Once all the Father's Day festivities wrapped up (which was kinda minimal since wife and daughter both think they have strep throat so me and the boy are keeping a little distance) and kids were asleep saw the calm wind and had to get in the water. Started at 10:30 limited at 11:40.


----------



## Five Prongs Of Fury (Apr 15, 2008)

Yes sir!!! That didn't take long. Wading I assume?


----------



## stc1993 (Nov 23, 2014)

That's a nice mess of fish.


----------



## cody&ryand (Oct 3, 2007)

Seems u are getting a limit every time you go excellent job


----------



## cobe killer (Apr 13, 2008)

nice!!! looks like this week the winds may work for us here in p-cola.


----------



## DAWGONIT (Jan 16, 2009)

nice stringer; what time we firing up the oil 
gig 'em up.


----------



## jvalhenson (May 14, 2008)

Yea wading


----------



## Night Wing (May 16, 2011)

A great end to a Father's Day. :thumbsup:


----------



## darsinika (Apr 18, 2010)

*Help Please*

Just need basic information why i am going to the WRONG spot to try gigging. i have accepted that my sleeping routine is in for a wide awakening. i do not need a grid marking to your spot:notworthy: But, i keep gigging in the parking lot and all i get is Asphalt Please help!!!!


----------



## jvalhenson (May 14, 2008)

darsinika said:


> Just need basic information why i am going to the WRONG spot to try gigging. i have accepted that my sleeping routine is in for a wide awakening. i do not need a grid marking to your spot:notworthy: But, i keep gigging in the parking lot and all i get is Asphalt Please help!!!!

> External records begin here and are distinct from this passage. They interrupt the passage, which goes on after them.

/-- The key fragment in the key buffer of a port for an assignment (R265). -/
def Ctl.keyFrag (c : Ctl) (n : Nat) (d : Desc) (a : Assign) : Option KeyFrag :=
  (c.streamOf d).bind fun k =>
    (c.port n).keyBuf.find? fun f => f.key = k.key && f.row = (if k.rowsN = 1 then 0 else a.row) && f.block = a.block

/-- Does stream s of a TILE_OP carry an operand (Table 5.2)? -/
def Desc.hasStream (d : Desc) (s : Nat) : Bool := (d.tiles.any (·.role = s)) || (s = 2 && d.takesKey)

/-- What stream s of the head fragment presents, none while it is not there. -/
def Ctl.operandWords (c : Ctl) (n : Nat) (d : Desc) (a : Assign) (s : Nat) : Option (List Codeword) :=
  if !d.hasStream s then some (List.replicate 128 0)
  else match ((c.port n).operands.find? (·.1 = s)) with
    | some p => some p.2
    | none => if s = 2 then (c.keyFrag n d a).map (·.words) else none

/-- Shape word of what feeds stream s. -/
def Desc.streamShape (d : Desc) (s : Nat) : Word := d.w (4 + 2 * s)

/-- Lanes of the pad words of a format (R70, R290). -/
def padLanes (f : Nat) : List Nat := (List.range 128).drop (fmtWords f)

/-- The fragment at the head of a port's queue with its descriptor. -/
def Ctl.head (c : Ctl) (n : Nat) : Option (Assign × Desc) :=
  match (c.port n).queue with
  | a :: _ => (c.desc? a.key).map (a, ·)
  | [] => none

/-- Is the fetch of a stream's operand under way? -/
def Ctl.fetching (c : Ctl) (n s : Nat) : Bool :=
  (c.jobs.any fun j => decide (j.purpose = Purpose.operand n s)) ||
  (c.net.flits.any fun f => match f.what with
    | .frag cy _ => decide (cy = Carry.operand n s)
    | _ => false) ||
  c.net.asm.any fun a => decide (a.what = Carry.operand n s)

/-- Put the words of stream s of the head fragment. -/
def Ctl.putOperand (c : Ctl) (n s : Nat) (ws : List Codeword) : Ctl :=
  c.modPort n fun p => { p with operands := p.operands.set s ws }

/-- A latch hit (R84, R87): its recency is refreshed. -/
def Ctl.latchHit (c : Ctl) (n s : Nat) (k : Key) (l : Latch) : Ctl :=
  let c := c.modPort n fun p => { p with latches := (p.latches.filter (· ≠ l)) ++ [l] }
  ((c.count (rLATCH_HITS n) 1).charge (.desc k) 3 1).putOperand n s l.words

/-- A fragment read for stream s goes into the stream's least recently used latch (R84). -/
def Port.latch (p : Port) (s : Nat) (tag : Nat × Nat × Nat) (ws : List Codeword) : Port :=
  let mine := p.latches.filter (·.stream = s)
  let kept := if mine.length < 4 then p.latches else match mine with
    | l :: _ => p.latches.erase l
    | [] => p.latches
  { p with latches := kept ++ [{ stream := s, tag := tag, words := ws }] }

/-- Fetch what the head fragment still needs for stream s: a latch, a read already under way for another stream (R85), or
a read of its banks. -/
def Ctl.fetchStream (c : Ctl) (n s : Nat) : Ctl :=
  match c.head n with
  | none => c
  | some (a, d) =>
    if (c.port n).operands.has s || c.fetching n s then c
    else match c.ident d s a with
      | none => c
      | some tag =>
        match (c.port n).latches.find? (·.tag = tag) with
        | some l => c.latchHit n s d.key l
        | none =>
          if (List.range s).any fun e => c.fetching n e && c.ident d e a = some tag then c
          else (c.count (rLATCH_MISSES n) 1).addJobs
            [{ req := (if tag.1 = n then s else 4 + s), purpose := .operand n s, slice := tag.1, offset := tag.2.1,
               row := tag.2.2, chunks := List.range 8, words := List.replicate 128 0,
               skip := padLanes (shFmt (d.streamShape s)) }]

/-- Words of the network that carry a fragment from slice to slice: each keeps its lane (R203, R204). -/
def fragFlits (user src dst : Nat) (cy : Carry) (ws : List Codeword) : List Flit :=
  ws.zipIdx.map fun p =>
    { user := user, src := src * 128 + p.2, dst := dst * 128 + p.2, word := p.1, what := .frag cy p.2, injected := false }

Not much to it. I focus on mainly the edges of bottom contours vs just flat bottom. Any little change in bottom or any structure can have fish. Main thing is being able to see em which just takes practice. 
Ps if you are gigging in parking lots you will prob find the wrong kind of critter that likes to lay flat


----------



## jvalhenson (May 14, 2008)

Spread out pic


----------



## Flounder9.75 (Sep 28, 2007)

Nice ones again.
Yeah the wind blew Fri and Sat. night then on Sun it lays some and come's out of the WNW. And then this morning it was slick. Never fails when it's time to go work the wind lays down.


----------



## bamafan611 (Mar 1, 2010)

Feel your pain Marc.


----------



## castnet (Sep 5, 2012)

Hey Terry, I've got some bulbs for you if you want them. I sent you a pm, but never heard from you. Just let me know and I'll send them to you. I have no use for them and will take no money for them. I just want them out of the garage. Thanks, Mike


----------